More than Self-Care: the missing piece

Early mornings, before dawn, is my favorite time of day. My husband is still sleeping peacefully and the world is so quiet. I savor this time: Coffee in hand, I start with meditation. And now, daily, a practice is self-compassion. More below…

Today, I also indulged in a mineral bath and massage at the historic Roosevelt Baths and Spa in Saratoga Spa State Park. https://www.gideonputnam.com/roosevelt-baths-and-spa I forgot what being truly relaxed feels like. The perfect temperature mineral water, soft lighting, pleasant music, and the expert touch of my massage therapist. Bliss. It hasn’t been that long since I enjoyed this treat, yet today it felt different. No guilt.

As a caregiver, self-care is a necessity and can also feel terribly self-indulgent. A few posts back, I wrote a blog about how it’s better to feel a little guilty than resentful. Ultimately, when I don’t practice self-care, the resentment is directed toward me for not honoring my need for rest and nurturing. Guilt feels yucky too. Not as horrible as resentment, but not good either.

What was different today since the last time I was at the spa is that I have been practicing self-compassion on a daily basis. For a decade I have given self-compassion hearty lip service, encouraging clients and friends alike to give themselves a break and practice a little self-compassion. But was I doing it? Apparently not very well.

My inner critic was constantly on my ass about all the ways that I suck and all the things I need to do better. Though it would seem logical that at times we all need a good kick in the pants from our inner drill sergeant, for me that motivation was brief, half-hearted and, yes, half-assed.

This winter, I got serious about this self-compassion thing, knowing that I needed to build a practice not just preach about it. I took a course entitled Self-Compassion for Caregivers with Dr. Kristin Neff https://self-compassion.org/ Powerful stuff. What was affirmed, more than anything, is that in order to be compassionate for the suffering of another, in this case my husband, I needed to be compassionate for my own suffering.

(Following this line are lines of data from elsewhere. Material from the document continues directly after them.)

-- ==== Sys2Proof/Machine/Loans.lean ====
section
/-!
DEFINITION. Loans of stack memory between modules of a tray, ageing, pressure, and the loss of tiers
(06_kv_pages_and_tiers.md R175, R179, R186–R195; 09_experts_and_weight_streaming.md R286).
-/
namespace Sys2Proof.Machine

/-! ### Loss of tiers (R175, R194, R195) -/

/-- Moves toward a location that is lost end where they began, and old runs there are forgotten. -/
def stopMoves (s : State) (loc : Nat) : State :=
  let hit := s.tier.moves.filter fun m => m.2.run.loc = loc
  let s1 := hit.foldl (fun st m => match tget st.tier.dir m.1 with
    | some e => setEntry (freeRunOf st m.2.run) m.1 { e with st := .resident, pins := e.pins.erase .promotion }
    | none => freeRunOf st m.2.run) s
  let gone := s1.tier.drains.filter fun d => d.run.loc = loc
  let s2 := gone.foldl (fun st d => freeRunOf st d.run) s1
  setTier s2 { s2.tier with moves := s2.tier.moves.filter fun m => !(m.2.run.loc = loc), drains := s2.tier.drains.filter fun d => !(d.run.loc = loc) }

/-- Every object in a location is lost. -/
def loseLoc (s : State) (loc : Nat) : State :=
  let s1 := loseRuns (stopMoves s loc) fun _ e => e.run.loc = loc
  loseObjects s1 ((s1.tier.dir.filter fun e => e.2.run.loc = loc).map (·.1))

/-- The loss of the host link detaches every T3 extent and drops what it held (R175). -/
def detachT3 (s : State) : State :=
  let s1 := loseLoc s 20
  setTier s1 { s1.tier with t3 := [] }

/-! ### The lender (R190–R192, R194) -/

/-- Two modules of one tray (14_fabric_ports_and_addressing.md R412). -/
def sameTray (a b : Nat) : Bool := a / 32 = b / 32

/-- Whole grants for which a stack has room; `n` bounds them. -/
def grantsOn (s : State) (loc : Nat) : Nat → Nat
  | 0 => 0
  | n + 1 => match takeRun s loc 16384 with
    | some (_, s1) => 1 + grantsOn s1 loc n
    | none => 0

/-- The offerable count (R190). -/
def offerable (s : State) : Nat :=
  let usable := 20 * stackSlabs s
  let cap := ((loanOfferNow s + 1) * usable - 1) / 1000
  let inUse := ((List.range 20).map (usedAt s)).sum
  min ((cap - inUse) / 16384) ((List.range 20).map fun l => grantsOn s l 64).sum

/-- The region of a grant (06_kv_pages_and_tiers.md R190). -/
def grantRegion (s : State) (stack slab : Nat) : Region :=
  { space := 3, location := trayAddr s stack slab, length := 2 ^ 30, tenant := 0, reduce := false, atomic := false, write := true, read := true,
    system := true, kind := 2, endpoint := 0, job := 0 }

/-- Lend the slabs of a stack from one on: their region and their runs. -/
def lendRun (s : State) (borrower stack slab : Nat) : Option (Lent × State) :=
  let p := newRegion s (grantRegion s stack slab)
  (takeSpans p.2 stack 16 (regionBack p.1) (spans slab 16384)).map fun s2 =>
    let g : Lent := { id := s2.tier.nextGrant, borrower := borrower, stack := stack, slab := slab, key := p.1, deadline := none,
                      dirs := regionDirs s2 p.1 }
    (g, setTier s2 { s2.tier with lent := s2.tier.lent ++ [g], nextGrant := s2.tier.nextGrant + 1 })

/-- Lend a grant to a borrower: its run, its region and its key. DEDUCED, log entry 57. -/
def lend (s : State) (borrower : Nat) : Option (Lent × State) :=
  match bigRun s 16384 (stacksByFree s) with
  | none => none
  | some x => if regionRoom s 0 true then lendRun s borrower x.1 x.2 else none

/-- A loan message (Table 6.7). -/
def loanMsg (s : State) (type grants stack id key addr deadline : Nat) : LoanMsg :=
  { type := type, grants := grants, stack := stack, sender := selfId s, grantId := id, key := key, addr := addr, deadline := deadline }

/-- LOAN_ASK_ARRIVAL (R191): GRANT while the offerable count is above zero, else DECLINE. -/
def execLoanAskArrival (m : LoanMsg) (s : State) : Host.Outcome State Fault Refusal :=
  let s0 := sysTaken s (.loan m)
  let no := quiet s (sysSend s0 m.sender (.loan (loanMsg s0 3 1 0 0 0 0 0)))
  if offerable s0 = 0 then no
  else match lend s0 m.sender with
    | none => no
    | some (g, s1) =>
      quiet s (sysSend (eventT s1 21 0x41 false none 0) m.sender
        (.loan (loanMsg s1 2 1 g.stack g.id g.key (trayAddr s1 g.stack g.slab) 0)))

/-- A grant ends: its key's generation rises, its slabs are free, and the borrower hears REVOKED (R194). -/
def revoke (s : State) (g : Lent) : State :=
  let s1 := destroySpace3 s (g.key % 2 ^ 24)
  let s2 := setTier s1 { s1.tier with lent := s1.tier.lent.filter fun x => x.id ≠ g.id }
  sysSend s2 g.borrower (.loan (loanMsg s2 6 1 g.stack g.id 0 (trayAddr s g.stack g.slab) 0))

/-- RETURN (R194). -/
def execReturnGrant (m : LoanMsg) (s : State) : Host.Outcome State Fault Refusal :=
  let s0 := sysTaken s (.loan m)
  match s0.tier.lent.find? fun g => g.id = m.grantId && g.borrower = m.sender with
  | some g => quiet s (revoke s0 g)
  | none => quiet s s0

/-- Recall grants, newest first, until what stays lent keeps occupancy at the threshold; `n` bounds them (R192). -/
def recallDown (s : State) : Nat → State
  | 0 => s
  | n + 1 =>
    let back := 16384 * (s.tier.lent.filter fun g => g.deadline ≠ none).length
    let use := ((List.range 20).map (usedAt s)).sum - back
    if 1000 * use / (20 * stackSlabs s) ≤ loanOfferNow s || (s.tier.lent.all fun g => g.deadline ≠ none) then s
    else recallDown (recallNewest s) n

/-! ### The borrower (R191, R193, R194) -/

/-- Free slabs in held grants. -/
def heldFree (s : State) : Nat := (heldUse s).2 - (heldUse s).1

/-- The lender to ask: the highest offered count, the lower fabric ID on a tie (R191). DESIGN CHOICE, log entry 56. -/
def bestLender (s : State) : Option Nat :=
  ((sortBy (fun a b => a.2 > b.2 || (a.2 = b.2 && a.1 < b.1))
    (s.tier.offered.filter fun o => 0 < o.2 && isMember s o.1 && sameTray o.1 (selfId s))).head?).map (·.1)

/-- Ask for a grant where R191 says so. DEDUCED, log entry 57. -/
def tryAsk (s : State) : State :=
  if s.tier.ask.isNone && 900 < occupancy s && heldFree s < 16384 then
    match bestLender s with
    | some l => sysSend (setTier s { s.tier with ask := some l }) l (.loan (loanMsg s 1 1 0 0 0 0 0))
    | none => s
  else s

/-- LOAN_GRANT_ARRIVAL (R191). -/
def execLoanGrantArrival (m : LoanMsg) (s : State) : Host.Outcome State Fault Refusal :=
  let s0 := sysTaken s (.loan m)
  let g : Held := { lender := m.sender, id := m.grantId, stack := m.stack, key := m.key, addr := m.addr, idle := 0, deadline := none }
  quiet s (tryAsk (setTier s0 { s0.tier with held := s0.tier.held ++ [g], ask := if s0.tier.ask = some m.sender then none else s0.tier.ask }))

/-- LOAN_OFFER_ARRIVAL (R190, R191). -/
def execLoanOfferArrival (m : LoanMsg) (s : State) : Host.Outcome State Fault Refusal :=
  let s0 := sysTaken s (.loan m)
  quiet s (tryAsk (setTier s0 { s0.tier with offered := tset s0.tier.offered m.sender m.grants }))

/-- LOAN_DECLINE_ARRIVAL (R191). -/
def execLoanDeclineArrival (m : LoanMsg) (s : State) : Host.Outcome State Fault Refusal :=
  let s0 := sysTaken s (.loan m)
  quiet s (tryAsk (setTier s0 { s0.tier with ask := if s0.tier.ask = some m.sender then none else s0.tier.ask }))

/-- Objects of a location in the order in which a recall empties it: weight runs, then pages by index and request handle (R193, R286). -/
def recallOrder (s : State) (loc : Nat) : List (Nat × DirEntry) :=
  let key := fun (e : Nat × DirEntry) => if e.2.kind = 3 then (0, 0, 0) else (1, e.2.page, e.2.back)
  let before : Nat × DirEntry → Nat × DirEntry → Bool := fun a b =>
    let x := key a
    let y := key b
    if x.1 ≠ y.1 then x.1 < y.1 else if x.2.1 ≠ y.2.1 then x.2.1 < y.2.1 else if x.2.2 ≠ y.2.2 then x.2.2 < y.2.2
    else if a.2.layer ≠ b.2.layer then a.2.layer < b.2.layer else a.1 < b.1
  sortBy before (s.tier.dir.filter fun e => e.2.run.loc = loc && e.2.st = .resident)

/-- Placement that skips T2 (R193). -/
def placeNoT2 (s : State) (t n : Nat) (among : List Nat) (drop : Bool) : Except Short (Run × State) :=
  let s0 := setTier s { s.tier with held := s.tier.held.map fun g => { g with deadline := some (g.deadline.getD 0) } }
  match place s0 t n among true drop with
  | none => .error { code := Status.tierExhausted, noRun := (takeFirst s n among).isNone }
  | some (r, s1) => .ok (r, setTier s1 { s1.tier with held := s.tier.held })

/-- An object for which a recall finds no room is dropped at once, and a weight run of an adapter lost (R193, 09 R286). -/
def dropRecalled (s : State) (i : Nat) (e : DirEntry) : State :=
  if e.kind = 3 && 65536 ≤ e.back then loseRuns s fun j _ => decide (j = i) else loseObject s i

/-- Begin to move one object out of a recalled grant, or drop it. Up into T1 it moves as a promotion does, down into T3 as a demotion: a pinned or persistent
object waits, and so does one without room that may not be dropped (Table 6.6). DEDUCED, log entry 57. -/
def evacuate (s : State) (i : Nat) : State :=
  match tget s.tier.dir i with
  | none => s
  | some e =>
    if !(e.st = .resident) then s
    else match placeNoT2 s e.tenant e.run.slabs (stacksFor s e.kind e.back e.layer e.page) (decide (e.kind ≤ 2)) with
    | .error x => if movable s i e then dropRecalled (unplaced s x) i e else s
    | .ok (r, s1) =>
      match tget s1.tier.dir i with
      | none => freeRunOf s1 r
      | some e1 =>
        let up := tierOfLoc r.loc < 2
        if !up && !movable s i e then s
        else
          let s2 := setEntry s1 i { e1 with st := if up then .promoting else .demoting, pins := if up then e1.pins ++ [.promotion] else e1.pins }
          setTier s2 { s2.tier with moves := tset s2.tier.moves i { run := r, tier := tierOfLoc r.loc, slot := none } }

/-- Move out what a grant under recall holds (R193). -/
def emptyGrant (s : State) (loc : Nat) : State := ((recallOrder s loc).map (·.1)).foldl evacuate s

/-- DEMOTION_PLACED (Table 6.6). An object that arrives in a grant under recall is moved out of it (R193). -/
def execDemotionPlaced (i : Nat) (s : State) : Host.Outcome State Fault Refusal :=
  let s1 := movePlaced s i .demoting
  let recalled := fun (e : DirEntry) => s1.tier.held.any fun g => grantLoc g.lender g.id = e.run.loc && g.deadline.isSome
  quiet s (if (tget s1.tier.dir i).elim false recalled then evacuate s1 i else s1)

/-- RECALL (R193). -/
def execRecall (m : LoanMsg) (s : State) : Host.Outcome State Fault Refusal :=
  let s0 := sysTaken s (.loan m)
  if s0.tier.held.any fun g => g.lender = m.sender && g.id = m.grantId then
    let held := s0.tier.held.map fun g => if g.lender = m.sender && g.id = m.grantId then { g with deadline := some m.deadline } else g
    let s1 := setTier s0 { s0.tier with held := held }
    quiet s (emptyGrant s1 (grantLoc m.sender m.grantId))
  else quiet s s0

/-- Send RETURN for a held grant, which the module holds no longer. -/
def returnHeld (s : State) (g : Held) : State :=
  let s1 := setTier s { s.tier with held := s.tier.held.filter fun x => !(x.lender = g.lender && x.id = g.id) }
  sysSend s1 g.lender (.loan (loanMsg s1 5 1 g.stack g.id 0 g.addr 0))

/-- RECALL_EMPTY (R193): an empty grant goes back; what waited in one that is not, for a pin to be released, begins to move. -/
def execRecallEmpty (lender id : Nat) (s : State) : Host.Outcome State Fault Refusal :=
  match s.tier.held.find? fun g => g.lender = lender && g.id = id with
  | some g =>
    if g.deadline.isNone then .next s
    else if usedAt s (grantLoc lender id) = 0 then quiet s (returnHeld s g)
    else quiet s (emptyGrant s (grantLoc lender id))
  | none => .next s

/-- RECALL_DEADLINE_EXPIRY (R194): the lender revokes its grant; a borrower drops what it has not moved. -/
def execRecallDeadlineExpiry (id : Nat) (s : State) : Host.Outcome State Fault Refusal :=
  let due := fun (d : Option Nat) => d.elim false (· ≤ s.time)
  let s1 := (s.tier.lent.filter fun g => g.id = id && due g.deadline).foldl revoke s
  quiet s ((s.tier.held.filter fun g => g.id = id && due g.deadline).foldl (fun st g => loseLoc st (grantLoc g.lender g.id)) s1)

/-- A held grant is gone: what it holds is lost (R194, R195). -/
def loseGrant (s : State) (lender id : Nat) : State :=
  let s1 := loseLoc s (grantLoc lender id)
  setTier s1 { s1.tier with held := s1.tier.held.filter fun x => !(x.lender = lender && x.id = id) }

/-- REVOKED (R194). -/
def execRevoked (m : LoanMsg) (s : State) : Host.Outcome State Fault Refusal :=
  let s0 := sysTaken s (.loan m)
  if s0.tier.held.any fun g => g.lender = m.sender && g.id = m.grantId then quiet s (loseGrant s0 m.sender m.grantId) else quiet s s0

/-- A membership that fences modules ends the loans with them (R195). -/
def fenceLoans (s : State) : State :=
  let s1 := (s.tier.lent.filter fun g => !isMember s g.borrower).foldl revoke s
  let s2 := (s1.tier.held.filter fun g => !isMember s g.lender).foldl (fun st g => loseGrant st g.lender g.id) s1
  setTier s2 { s2.tier with
    offered := s2.tier.offered.filter fun o => isMember s o.1
    ask := s2.tier.ask.bind fun l => if isMember s l then some l else none }

/-! ### AGE_EPOCH (R179, R190–R192) and PRESSURE_PARK (R186) -/

/-- AGE of every entry that ages rises by one. -/
def ageAll (s : State) : State :=
  let older := fun (e : Nat × DirEntry) =>
    if e.2.st = .resident && e.2.pins = [] && !e.2.persist && !unsealedPinned s e.1 then (e.1, { e.2 with age := satAdd 16 e.2.age 1 }) else e
  setTier s { s.tier with dir := s.tier.dir.map older }

/-- OFFER to every module of the tray, where the count has changed (R190). -/
def sendOffers (s : State) : State :=
  let n := offerable s
  if s.tier.lastOffer = some n then s
  else
    let peers := ((membersNow s).map (·.1)).filter fun m => sameTray m (selfId s) && !(m = selfId s)
    peers.foldl (fun st m => sysSend st m (.loan (loanMsg st 0 n 0 0 0 0 0))) (setTier s { s.tier with lastOffer := some n })

/-- Grants that have stayed empty for ten epochs go back (R191). -/
def ageGrants (s : State) : State :=
  let held := s.tier.held.map fun g => { g with idle := if usedAt s (grantLoc g.lender g.id) = 0 then g.idle + 1 else 0 }
  let s1 := setTier s { s.tier with held := held }
  (held.filter fun g => 10 ≤ g.idle && g.deadline = none).foldl returnHeld s1

/-- The composition that an object's slabs are charged to (20 R573): that of the request whose page it is, else 255. -/
def slabComposition (s : State) (e : DirEntry) : Nat :=
  if e.kind = 0 then (ownedOf s e.back).elim 255 (·.record.composition) else 255

/-- Each tenant's slabs in T1, and in T2 and T3, are charged for the epoch (20 Table 20.6, classes 5 and 6). Work of the module's own is not. -/
def meterSlabs (s : State) : List (Nat × DirEntry) → State
  | [] => s
  | (_, e) :: r =>
    meterSlabs (if 16 ≤ e.tenant || 4 ≤ e.kind || e.tier = 0 then s
      else meterAdd s e.tenant (slabComposition s e) (if e.tier = 1 then 5 else 6) (e.run.slabs * 1000)) r

/-- One age epoch. -/
def ageEpoch (s : State) : State :=
  let before := loanOfferNow s
  let s1 := ageAll (applyKnobs s [5])
  let s2 := if loanOfferNow s1 < before then recallDown s1 1280 else s1
  let s3 := meterSlabs s2 s2.tier.dir
  ageGrants (tryAsk (sendOffers s3))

This transformed into a daily practice. Along with practicing loving-kindness meditation (Metta) https://www.insightmeditationcenter.org/metta-readings/ I affirm that I am worthy of my own love and care. That my suffering is no more or no less important than anyone else’s suffering. Pain is pain. When I hear my inner critic start up her whiny rant, I know something is off and that even she needs my love and care. (I don’t think we can get rid of our inner critics, by the way, but the voice can become less intrusive.) I treat myself as I would a dear friend. When my fear and insufficiency are triggered, I take a deep breath and place my hand on my heart and say to myself, “It’s okay, Cate. This is hard. You can do hard things. Take a moment. Take a breath. I love you” The loving words vary, but in my consistency over weeks, I am noticing that I really am kinder to myself. The result? I am kinder to my husband, who couldn’t be more loving or grateful for my care, even when I am a little bitchy.

I don’t know where the resentment and guilt went, but, for now, they are gone. Perhaps gobbled up by love.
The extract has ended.